• **WHAT THE TASK ASKS**
Please give back an exact reproduction of the lines from the one with "def Params.nLanes (p" through the end of the entries below, and no others.
___
-- ==== Sys2Proof/Config.lean ====
section
/-! DEFINITION. The parameters of the block (spec/00_scope.md section 4, spec/92_eei_decisions.md "Open parameters").
An OPEN parameter has no body here, so no proof can see its value; a parameter with a default in the spec has that
default. P_SPLIT is `Sys2Proof.Machine.floorSplit`, the argument `Sys2Proof.Machine.hparWith` takes
(Machine/Sm3Par.lean). -/

namespace Sys2Proof

/-- P_HAS_X4 (R27, D18), OPEN: whether `sm4.crypt4` exists. Log entry 3. -/
opaque Config.hasX4 : Bool

/-- P_N_LANES - 1 (R192, D11), OPEN: the number of partitions is an integer of at least 1, so the model keeps
how many there are beyond the first. Log entry 3. -/
opaque Config.extraLanes : Nat

/-- P_THRESHOLD (R190, D10): the reference value, 1 MiB = 2^20 bytes of padded message. -/
def Config.threshold : Nat := 1048576

/-- P_REGS_BASE (R66, D2), OPEN: where REGS sits in the host's address map. No rule depends on it. -/
opaque Config.regsBase : Nat

/-- P_MSGBUF_BASE (R66, D2), OPEN: where MSGBUF sits in the host's address map. No rule depends on it. -/
opaque Config.msgbufBase : Nat

/-- The parameters a command or CAP depends on, as plain data of the machine, so that a statement about every
state covers every choice of them. Nothing ever writes them (R27). -/
structure Params where
  /-- P_HAS_X4, the value of CAP.X4. -/
  hasX4 : Bool
  /-- P_N_LANES - 1. -/
  extraLanes : Nat
  /-- P_THRESHOLD, in bytes of padded message. -/
  threshold : Nat
  deriving DecidableEq, Repr

/-- P_N_LANES, an integer of at least 1 (R192). -/
def Params.nLanes (p : Params) : Nat := p.extraLanes + 1

/-- The parameters of this block. -/
def Config.params : Params :=
  { hasX4 := Config.hasX4, extraLanes := Config.extraLanes, threshold := Config.threshold }

end Sys2Proof
end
___
• **EXERCISE OUTPUT**
def Params.nLanes (p : Params) : Nat := p.extraLanes + 1

/-- The parameters of this block. -/
def Config.params : Params :=
  { hasX4 := Config.hasX4, extraLanes := Config.extraLanes, threshold := Config.threshold }

end Sys2Proof
end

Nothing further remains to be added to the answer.